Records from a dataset

※

-- ==== Sys2Proof/Laws/Ops.lean ====
section
/-! SUPPORT. What the shared operations can do: reading operands, running a command, taking a fault, executing. -/

namespace Sys2Proof.Machine

/-- A source is read exactly when it holds a value of the wanted tag (R96). -/
theorem State.readSource_ok_iff {s : State} {r : RegIdx} {t : Tag} {o : Bool} {a : Scalar} :
    s.readSource r t o = .ok a ↔ s.Holds r t ∧ a = (s.reg r).data := by
  unfold State.readSource State.Holds
  split
  · simp_all
  · split
    · simp_all
    · simp_all only [ne_eq, not_not, Bool.not_eq_false, Except.ok.injEq, and_self, true_and]
      exact eq_comm

/-- The one operand of a command, by the first failing check (R226). -/
theorem State.readOne_eq (s : State) (r : RegIdx) (t : Tag) :
    s.readOne r t = match firstFailure s false [(r, t)] with
      | some (c, o) => .error ⟨c, o⟩
      | none => .ok (s.reg r).data := by
  unfold State.readOne State.readSource
  simp only [firstFailure]
  split
  · simp
  · split <;> simp

/-- The two operands of a command, by the first failing check (R226). -/
theorem State.readTwo_eq (s : State) (r₁ r₂ : RegIdx) (t : Tag) :
    s.readTwo r₁ r₂ t = match firstFailure s false [(r₁, t), (r₂, t)] with
      | some (c, o) => .error ⟨c, o⟩
      | none => .ok ((s.reg r₁).data, (s.reg r₂).data) := by
  unfold State.readTwo State.readSource
  simp only [firstFailure]
  by_cases h1 : (s.reg r₁).valid = false
  · simp [h1]
  · by_cases h2 : (s.reg r₁).tag = t
    · by_cases h3 : (s.reg r₂).valid = false
      · simp [h1, h2, h3]
      · by_cases h4 : (s.reg r₂).tag = t <;> simp [h1, h2, h3, h4]
    · simp [h1, h2]

/-- No check fails exactly when the one source can be read. -/
theorem firstFailure_one_none {s : State} {o : Bool} {r : RegIdx} {t : Tag} :
    firstFailure s o [(r, t)] = none ↔ s.Holds r t := by
  unfold State.Holds
  simp only [firstFailure]
  split
  · simp_all
  · split <;> simp_all

/-- No check fails exactly when both sources can be read. -/
theorem firstFailure_two_none {s : State} {o : Bool} {r₁ r₂ : RegIdx} {t₁ t₂ : Tag} :
    firstFailure s o [(r₁, t₁), (r₂, t₂)] = none ↔ s.Holds r₁ t₁ ∧ s.Holds r₂ t₂ := by
  rw [← firstFailure_one_none (o := true) (r := r₂)]
  unfold State.Holds
  rw [firstFailure.eq_2]
  split
  · simp_all
  · split <;> simp_all

/-- A failing check is UNINIT or TAG. -/
theorem firstFailure_cause {s : State} {o : Bool} {l : List (RegIdx × Tag)} {c : Cause} {o' : Bool}
    (h : firstFailure s o l = some (c, o')) : c = .uninit ∨ c = .tag := by
  induction l generalizing o with
  | nil => simp [firstFailure] at h
  | cons x xs ih =>
    obtain ⟨r, t⟩ := x
    simp only [firstFailure] at h
    split at h
    · simp_all
    · split at h
      · simp_all
      · exact ih h

/-- The fault operation makes the fault entry of R223. -/
theorem State.faultEntry_raiseFault (s : State) (c : Cause) (o : Bool) : s.FaultEntry (s.raiseFault c o) c o := by
  unfold State.FaultEntry State.raiseFault State.executingWord
  cases s.queue <;> simp

/-- The fault entry of R223 is what the fault operation makes. -/
theorem State.faultEntry_iff {s s' : State} {c : Cause} {o : Bool} :
    s.FaultEntry s' c o ↔ s' = s.raiseFault c o := by
  have h := s.faultEntry_raiseFault c o
  unfold State.FaultEntry at *
  rw [h]

/-- Writing one register and retiring. -/
theorem State.retiredWriting_put (s : State) (rd : RegIdx) (v : Scalar) (t : Tag) :
    s.RetiredWriting (s.put rd v t).retire rd ⟨true, t, v⟩ := by
  refine ⟨rfl, by simp, fun r h => ?_⟩
  simp [State.reg_put, h]

/-- Writing two different registers and retiring. -/
theorem State.retiredWritingTwo_put (s : State) {rd rd2 : RegIdx} (h : rd ≠ rd2) (v v2 : Scalar) (t t2 : Tag) :
    s.RetiredWritingTwo ((s.put rd v t).put rd2 v2 t2).retire rd ⟨true, t, v⟩ rd2 ⟨true, t2, v2⟩ := by
  refine ⟨rfl, by simp [State.reg_put, h], by simp, fun r h1 h2 => ?_⟩
  simp [State.reg_put, h1, h2]

/-- All that running a command can do: the fault entry with ILLEGAL, the fault entry of a failing operand check, or its
effect and retirement. -/
theorem runCommand_cases {α : Type} (legal : Bool) (ops : Except OperandFault α) (eff : α → State → State) (s : State) :
    (legal = false ∧ runCommand legal ops eff s = .next (s.raiseFault .illegal false)) ∨
    (∃ f, legal = true ∧ ops = .error f ∧ runCommand legal ops eff s = .next (s.raiseFault f.cause f.opnd)) ∨
    (∃ a, legal = true ∧ ops = .ok a ∧ runCommand legal ops eff s = .next (eff a s).retire) := by
  cases legal with
  | false => exact .inl ⟨rfl, rfl⟩
  | true =>
    cases ops with
    | error f => exact .inr (.inl ⟨f, rfl, rfl, rfl⟩)
    | ok a => exact .inr (.inr ⟨a, rfl, rfl, rfl⟩)

/-- A command with one operand runs, given that it is legal and its source can be read. -/
theorem runCommand_one {legal : Bool} {s : State} {r : RegIdx} {t : Tag} (eff : Scalar → State → State)
    (hl : legal = true) (h : s.Holds r t) :
    runCommand legal (s.readOne r t) eff s = .next (eff (s.reg r).data s).retire := by
  rw [s.readOne_eq, firstFailure_one_none.mpr h, hl]; rfl

/-- A command with two operands runs, given that it is legal and its sources can be read. -/
theorem runCommand_two {legal : Bool} {s : State} {r₁ r₂ : RegIdx} {t : Tag}
    (eff : Scalar × Scalar → State → State) (hl : legal = true) (h₁ : s.Holds r₁ t) (h₂ : s.Holds r₂ t) :
    runCommand legal (s.readTwo r₁ r₂ t) eff s = .next (eff ((s.reg r₁).data, (s.reg r₂).data) s).retire := by
  rw [s.readTwo_eq, firstFailure_two_none.mpr ⟨h₁, h₂⟩, hl]; rfl

end Sys2Proof.Machine
end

※

Pick out every line above that holds the word "RegIdx" and copy it.

theorem State.readSource_ok_iff {s : State} {r : RegIdx} {t : Tag} {o : Bool} {a : Scalar} :
theorem State.readOne_eq (s : State) (r : RegIdx) (t : Tag) :
theorem State.readTwo_eq (s : State) (r₁ r₂ : RegIdx) (t : Tag) :
theorem firstFailure_one_none {s : State} {o : Bool} {r : RegIdx} {t : Tag} :
theorem firstFailure_two_none {s : State} {o : Bool} {r₁ r₂ : RegIdx} {t₁ t₂ : Tag} :
theorem firstFailure_cause {s : State} {o : Bool} {l : List (RegIdx × Tag)} {c : Cause} {o' : Bool}
theorem State.retiredWriting_put (s : State) (rd : RegIdx) (v : Scalar) (t : Tag) :
theorem State.retiredWritingTwo_put (s : State) {rd rd2 : RegIdx} (h : rd ≠ rd2) (v v2 : Scalar) (t t2 : Tag) :
theorem runCommand_one {legal : Bool} {s : State} {r : RegIdx} {t : Tag} (eff : Scalar → State → State)
theorem runCommand_two {legal : Bool} {s : State} {r₁ r₂ : RegIdx} {t : Tag}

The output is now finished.